Горбун пожал плечами:
– А я и не говорю, что стыдишься. Ты спросил – я ответил.
– Я понял. А что инакость? Как ее понимают в Брэннинге?
Горбун перегнал язык за щеку и обратно.
– В Брэннинге инакость дело личное. Да, она – фундамент каждого дворца, сваи каждого дока, корни каждого дерева. Полгорода на ней построено, а другая половина дня без нее не простоит. Но вслух о ней говорят только невежи и дикари.
– А они вон говорят, – я махнул рукой в сторону нашей стоянки, – погонщики…
– Погонщики и есть дикари. Если собрался до конца жизни с ними водиться (а кто запрещает, кстати?), можешь говорить о чем угодно.
– Но я-то инакий… – снова начал я и почувствовал, что у горбуна терпение на исходе, – и лучше мне об этом помалкивать.
– Дельная мысль, – сухо ответил он.
Но как теперь рассказать ему о Фризе? Как искать ее и Кида, если нельзя упоминать о нашей инакости? Я молчал и чувствовал себя дураком. Потом спросил:
– А ты чем в Брэннинге занимаешься?
Горбун просиял:
– Я? Да так, держу одно местечко, где усталые могут присесть, голодные – перекусить, жаждущие – промочить горло, а скучающие – поразвлечься.
Произнеся эту речь, он гордо запахнул уродливое плечо краем красного плаща.

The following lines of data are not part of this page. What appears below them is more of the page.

@[simp] theorem State.endStep_v : s.endStep.v = s.v := by rw [State.endStep_eq]
@[simp] theorem State.endStep_pc : s.endStep.pc = s.pc := by rw [State.endStep_eq]
@[simp] theorem State.endStep_i : s.endStep.i = s.i := by rw [State.endStep_eq]
@[simp] theorem State.endStep_stack : s.endStep.stack = s.stack := by rw [State.endStep_eq]
@[simp] theorem State.endStep_sp : s.endStep.sp = s.sp := by rw [State.endStep_eq]
@[simp] theorem State.endStep_qShiftY : s.endStep.qShiftY = s.qShiftY := by rw [State.endStep_eq]
@[simp] theorem State.endStep_qIncI : s.endStep.qIncI = s.qIncI := by rw [State.endStep_eq]
@[simp] theorem State.endStep_cyclesPerTick : s.endStep.cyclesPerTick = s.cyclesPerTick := by rw [State.endStep_eq]
@[simp] theorem State.endStep_font : s.endStep.font = s.font := by rw [State.endStep_eq]
@[simp] theorem State.endStep_mode : s.endStep.mode = s.mode := by rw [State.endStep_eq]
@[simp] theorem State.endStep_err : s.endStep.err = s.err := by rw [State.endStep_eq]
@[simp] theorem State.endStep_errOp : s.endStep.errOp = s.errOp := by rw [State.endStep_eq]
@[simp] theorem State.endStep_mem : s.endStep.mem = s.mem := by rw [State.endStep_eq]
@[simp] theorem State.endStep_fb : s.endStep.fb = s.fb := by rw [State.endStep_eq]
@[simp] theorem State.endStep_keys : s.endStep.keys = s.keys := by rw [State.endStep_eq]
@[simp] theorem State.endStep_rndCtr : s.endStep.rndCtr = s.rndCtr := by rw [State.endStep_eq]
@[simp] theorem State.endStep_redraw : s.endStep.redraw = s.redraw := by rw [State.endStep_eq]
@[simp] theorem State.endStep_faultOut : s.endStep.faultOut = s.faultOut := by rw [State.endStep_eq]

end Sys2Proof.Machine
end

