-- ==== Sys2Proof/Tests/Slice0.lean ====
section
/-! SUPPORT. Tests. Expected values come from the spec: the vectors of spec/95_test_vectors.md (named by id in
each comment) or the words of spec/30_encoding.md. The last part meets the hypotheses of the statements, one
theorem for each statement that has some. -/

namespace Sys2Proof.Tests

open Machine

/-- The conventions of spec/95: the reset state with some registers set. -/
def regs (l : List (Reg × Byte)) : State := l.foldl (fun s p => s.setReg p.1 p.2) State.reset

/-- A state with the word `w` at its PC. -/
def placed (w : Word) (s : State) : State := s.placeWord w

/-- The next state of an outcome, if it is one. -/
def nextOf : Host.Outcome State Fault Refusal → Option State
  | .next t => some t
  | .fault _ => none
  | .refused _ => none

/-- One step on the word `w` at the PC of `s`. -/
def after (w : Word) (s : State) : Option State := nextOf (step (placed w s))

/-- A state with these keys pressed and no other. -/
def pressed (ks : List Nat) (s : State) : State := s.hostKeys (Vector.ofFn fun k : Fin 16 => ks.contains k.val)

/-- A state with these bytes from address `a`. -/
def bytesAt (a : Nat) (bs : List Byte) (s : State) : State := s.storeBytes a bs

/-- A state with this pixel set. -/
def dot (x : Fin 64) (y : Fin 32) (s : State) : State := s.hostPixel x y true

/-- The pixels of a state that are 1 on the row `y`, by column. -/
def rowOn (y : Nat) (s : State) : List Nat := (List.range 64).filter fun x => fbRead s.fb x y

/-! ### Well-formed words (R76): a word that misses a check of its family is refused, one that meets it is not -/

theorem test_legal_family0 : legalWord 0x00E0 = true ∧ legalWord 0x00E1 = false ∧ legalWord 0x01E0 = false ∧
    legalWord 0x0123 = false ∧ legalWord 0x0000 = false := by decide
theorem test_legal_family5_and_9 : legalWord 0x5AB0 = true ∧ legalWord 0x5AB1 = false ∧ legalWord 0x9AB0 = true ∧
    legalWord 0x9ABF = false := by decide
theorem test_legal_family8 : legalWord 0x8AB7 = true ∧ legalWord 0x8ABE = true ∧ legalWord 0x8AB8 = false ∧
    legalWord 0x8AB9 = false ∧ legalWord 0x8ABD = false ∧ legalWord 0x8ABF = false := by decide
theorem test_legal_familyE : legalWord 0xE09E = true ∧ legalWord 0xE0A1 = true ∧ legalWord 0xE09F = false ∧
    legalWord 0xE1A0 = false := by decide
theorem test_legal_familyF : legalWord 0xFF65 = true ∧ legalWord 0xF000 = false ∧ legalWord 0xF101 = false ∧
    legalWord 0xF030 = false ∧ legalWord 0xF13A = false ∧ legalWord 0xF075 = false ∧ legalWord 0xFFFF = false := by decide

/-! ### Decoding, one word written out per constructor (R71, R72, R75) -/

theorem test_decode_cls : decode 0b0000000011100000 = some .cls := by decide
theorem test_decode_ret : decode 0b0000000011101110 = some .ret := by decide
theorem test_decode_jp : decode 0b0001101010111100 = some (.jp 0xABC) := by decide
theorem test_decode_call : decode 0b0010001000001100 = some (.call 0x20C) := by decide
theorem test_decode_seImm : decode 0b0011101001000010 = some (.seImm 10 0x42) := by decide
theorem test_decode_sneImm : decode 0b0100101001000010 = some (.sneImm 10 0x42) := by decide
theorem test_decode_seReg : decode 0b0101000100100000 = some (.seReg 1 2) := by decide
theorem test_decode_sneReg : decode 0b1001000100100000 = some (.sneReg 1 2) := by decide
theorem test_decode_ldImm : decode 0b0110101000101010 = some (.ldImm 10 0x2A) := by decide
theorem test_decode_addImm : decode 0b0111101000000001 = some (.addImm 10 0x01) := by decide
theorem test_decode_ldReg : decode 0b1000000100100000 = some (.ldReg 1 2) := by decide
theorem test_decode_orReg : decode 0b1000000100100001 = some (.orReg 1 2) := by decide
theorem test_decode_andReg : decode 0b1000000100100010 = some (.andReg 1 2) := by decide
theorem test_decode_xorReg : decode 0b1000000100100011 = some (.xorReg 1 2) := by decide
theorem test_decode_addReg : decode 0b1000000100100100 = some (.addReg 1 2) := by decide
theorem test_decode_sub : decode 0b1000000100100101 = some (.sub 1 2) := by decide
theorem test_decode_shr : decode 0b1000000100100110 = some (.shr 1 2) := by decide
theorem test_decode_subn : decode 0b1000000100100111 = some (.subn 1 2) := by decide
theorem test_decode_shl : decode 0b1000000100101110 = some (.shl 1 2) := by decide
theorem test_decode_ldI : decode 0b1010001011110000 = some (.ldI 0x2F0) := by decide
theorem test_decode_jpV0 : decode 0b1011001100000000 = some (.jpV0 0x300) := by decide
theorem test_decode_rnd : decode 0b1100000100001111 = some (.rnd 1 0x0F) := by decide
theorem test_decode_drw : decode 0b1101000100100101 = some (.drw 1 2 5) := by decide
theorem test_decode_skp : decode 0b1110000110011110 = some (.skp 1) := by decide
theorem test_decode_sknp : decode 0b1110000110100001 = some (.sknp 1) := by decide
theorem test_decode_ldVxDt : decode 0b1111000100000111 = some (.ldVxDt 1) := by decide
theorem test_decode_ldDtVx : decode 0b1111000100010101 = some (.ldDtVx 1) := by decide
theorem test_decode_ldStVx : decode 0b1111000100011000 = some (.ldStVx 1) := by decide
theorem test_decode_ldVxK : decode 0b1111001100001010 = some (.ldVxK 3) := by decide
theorem test_decode_addI : decode 0b1111001000011110 = some (.addI 2) := by decide
theorem test_decode_ldF : decode 0b1111000000101001 = some (.ldF 0) := by decide
theorem test_decode_ldB : decode 0b1111000000110011 = some (.ldB 0) := by decide
theorem test_decode_storeRegs : decode 0b1111001001010101 = some (.storeRegs 2) := by decide
theorem test_decode_loadRegs : decode 0b1111111101100101 = some (.loadRegs 15) := by decide

/-- Bytes in address order, high byte first (R52), and the host's numbering of the same word. -/
theorem test_decodeBytes : decodeBytes [0xA2, 0xF0, 0x00] = .ok (.ldI 0x2F0, [0x00]) ∧
    decodeBytes [0xF1, 0x3A] = .error (.unknownOpcode 0xF13A) ∧ decodeBytes [0x12] = .error .truncated := by decide
theorem test_decodeTableWord : decodeTableWord 16 0xD125 = some (.drw 1 2 5) ∧ decodeTableWord 16 0 = none := by decide
theorem test_withFetchWord : (State.reset.withFetchWord 16 0x6A2A).fetchWord = 0x6A2A ∧
    ((step (State.reset.withFetchWord 16 0x6A2A)) |> nextOf |>.map (·.reg 10)) = some 0x2A := by decide
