-- ==== Sys2Proof/Word.lean ====
section
/-! DEFINITION. The words of the JV-4120: the byte of a serial line and the two-byte check code (R203). -/

namespace Sys2Proof

/-- One byte on a line: every frame field is made of these (R203). -/
abbrev Byte := BitVec 8

/-- The two-byte check code that closes a frame (R2, R203). -/
abbrev Word := BitVec 16

end Sys2Proof
end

– Я к тебе как-нибудь загляну, – сказал я.
– Ну-у, – протянул горбун, – погонщик у меня редкий гость. Местечко, видишь ли, не без шика. Но как пообтешешься в Брэннинге и накопишь серебра – приходи. С серебром расстанешься, но повеселишься на славу.
– Приду обязательно.
Я думал о Киде. Я шел через долгую ночь. Я искал Фризу.
– Как тебя зовут и где тебя найти?
– Зовут меня Пистоль, но имя можешь забыть. Найдешь меня в «Жемчужине» – это мое заведение.
– Звучит роскошно.
– Такой роскоши ваш брат и не нюхал, – скромно подтвердил Пистоль.
– Значит, жди. Кстати, что ты забыл так поздно на асфальтовой дороге?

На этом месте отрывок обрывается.